TASK STATEMENT =
Write out the lines from the top of the material through the line with "c1 : BitVec 7", exactly and with nothing added.

____________________

-- ==== Sys2Proof/Syntax.lean ====
section
/-! DEFINITION. Syntax.lean: the control field, the operand layouts (06 R155-R158, R167), the data that events bring
from outside the device, and `Instr`, one constructor per row of spec/opcode_table.json. -/

namespace Sys2Proof

/-- The control field without LEN, which the constructor fixes (06 R155). -/
structure Ctl where
  rsv : BitVec 4
  yld : Bool
  pneg : Bool
  pred : BitVec 3
  setw : BitVec 3
  waitm : BitVec 6
  stall : BitVec 4
  deriving DecidableEq, Repr

/-- Layout F64 (06 R157). -/
structure F64 where
  d : BitVec 7
  a : BitVec 7
  b : BitVec 7
  c : BitVec 7
  mod : BitVec 2
  deriving DecidableEq, Repr

/-- Layout J64 (06 R157). -/
structure J64 where
  off : BitVec 28
  mod : BitVec 2
  deriving DecidableEq, Repr

/-- Layout M96 (06 R157). -/
structure M96 where
  d : BitVec 7
  a : BitVec 7
  b : BitVec 7
  c : BitVec 7
  mod : BitVec 2
  imm : BitVec 32
  deriving DecidableEq, Repr

/-- Layout W128 (06 R157); IMM64 is `y ++ x`. -/
structure W128 where
  d : BitVec 7
  a : BitVec 7
  b : BitVec 7
  c : BitVec 7
  mod : BitVec 2
  x : BitVec 32
  y : BitVec 32
  deriving DecidableEq, Repr

/-- The two slots of a paired word (06 R167). -/
structure Pair where
  pop0 : BitVec 8
  d0 : BitVec 7
  a0 : BitVec 7
  b0 : BitVec 7
  c0 : BitVec 7
  pop1 : BitVec 8
  d1 : BitVec 7
  a1 : BitVec 7
  b1 : BitVec 7
  c1 : BitVec 7
  deriving DecidableEq, Repr

/-- Who makes a control-register access (18 R380, R381). -/
inductive Agent where
  | host | mc
  deriving DecidableEq, Repr

/-- A packet that arrives from a peer (14 R336, R337, R341; 18 R377, R387). `answers` names this device's own `cget`
when the packet returns data to it. -/
structure PacketIn where
  peer : Nat
  secure : Bool
  rten : Nat
  rep : Nat
  addr : Nat
  bytes : List Byte
  ctr : Option Nat
  answers : Option Nat
  deriving DecidableEq, Repr

/-- What a peer's answer to a packet says (14 R339, R341, R337, R338). -/
inductive AckIn where
  /-- Performed; `value` is the old value a `catom` returns, or, for the `joinc` of a completed launch, the address of the record to
  enqueue (0 for none). -/
  | done (value : Word)
  /-- Every line of a `cget` or `catom` request has passed the owner's translation (14 R337). -/
  | translated
  /-- Refused as unbound or outside the bound space (14 R341). -/
  | unbound
  /-- Refused by the owner's translation (14 R337). -/
  | refused
  /-- Refused because the owner's page is read-only-shared (14 R351). -/
  | readOnly
  /-- As `translated`; the page is UN at the owner (14 R338). -/
  | unordered
  /-- The bytes a forwarded read returns (05 R137). -/
  | data (bytes : List Byte)
  deriving DecidableEq, Repr

/-- What a request from a peer asks at this device's home slices (14 R337, R338; 20 R425). -/
inductive RemoteOp where
  | read (size : Nat)
  | write (bytes : List Byte)
  /-- one write of the bits that the masks select (04 R96, 10 R260) -/
  | writeMasked (masks bytes : List Byte)
  | atom (op t : Nat) (x b : Word)
  | join
  deriving DecidableEq, Repr

/-- A `cget` or `catom` request from a peer: the exported window of an endpoint and an offset in it. -/
structure FabricReq where
  peer : Nat
  secure : Bool
  rten : Nat
  rep : Nat
  off : Nat
  op : RemoteOp
  deriving DecidableEq, Repr

/-- A forwarded access from a peer at a physical address of this device; `cnt` is the CNT bit of the leaf it used. -/
structure FwdAccess where
  peer : Nat
  pa : Nat
  cnt : Bool
  op : RemoteOp
  /-- the world and the tenancy that accesses (18 R377, 20 R425) -/
  secure : Bool
  ten : Nat
  deriving DecidableEq, Repr

/-- A UDP datagram at a front port (19 R400). -/
structure Datagram where
  port : Nat
  dstPort : Nat
  srcAddr : Nat
  srcPort : Nat
  checksumOk : Bool
  payload : List Byte
  deriving DecidableEq, Repr

/-- A shoot-down command's fields (20 R421). -/
structure ShootCmd where
  off : Nat
  bytes : List Byte
  deriving DecidableEq, Repr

____________________

RESULT FOR THIS TASK =
-- ==== Sys2Proof/Syntax.lean ====
section
/-! DEFINITION. Syntax.lean: the control field, the operand layouts (06 R155-R158, R167), the data that events bring
from outside the device, and `Instr`, one constructor per row of spec/opcode_table.json. -/

namespace Sys2Proof

/-- The control field without LEN, which the constructor fixes (06 R155). -/
structure Ctl where
  rsv : BitVec 4
  yld : Bool
  pneg : Bool
  pred : BitVec 3
  setw : BitVec 3
  waitm : BitVec 6
  stall : BitVec 4
  deriving DecidableEq, Repr

/-- Layout F64 (06 R157). -/
structure F64 where
  d : BitVec 7
  a : BitVec 7
  b : BitVec 7
  c : BitVec 7
  mod : BitVec 2
  deriving DecidableEq, Repr

/-- Layout J64 (06 R157). -/
structure J64 where
  off : BitVec 28
  mod : BitVec 2
  deriving DecidableEq, Repr

/-- Layout M96 (06 R157). -/
structure M96 where
  d : BitVec 7
  a : BitVec 7
  b : BitVec 7
  c : BitVec 7
  mod : BitVec 2
  imm : BitVec 32
  deriving DecidableEq, Repr

/-- Layout W128 (06 R157); IMM64 is `y ++ x`. -/
structure W128 where
  d : BitVec 7
  a : BitVec 7
  b : BitVec 7
  c : BitVec 7
  mod : BitVec 2
  x : BitVec 32
  y : BitVec 32
  deriving DecidableEq, Repr

/-- The two slots of a paired word (06 R167). -/
structure Pair where
  pop0 : BitVec 8
  d0 : BitVec 7
  a0 : BitVec 7
  b0 : BitVec 7
  c0 : BitVec 7
  pop1 : BitVec 8
  d1 : BitVec 7
  a1 : BitVec 7
  b1 : BitVec 7
  c1 : BitVec 7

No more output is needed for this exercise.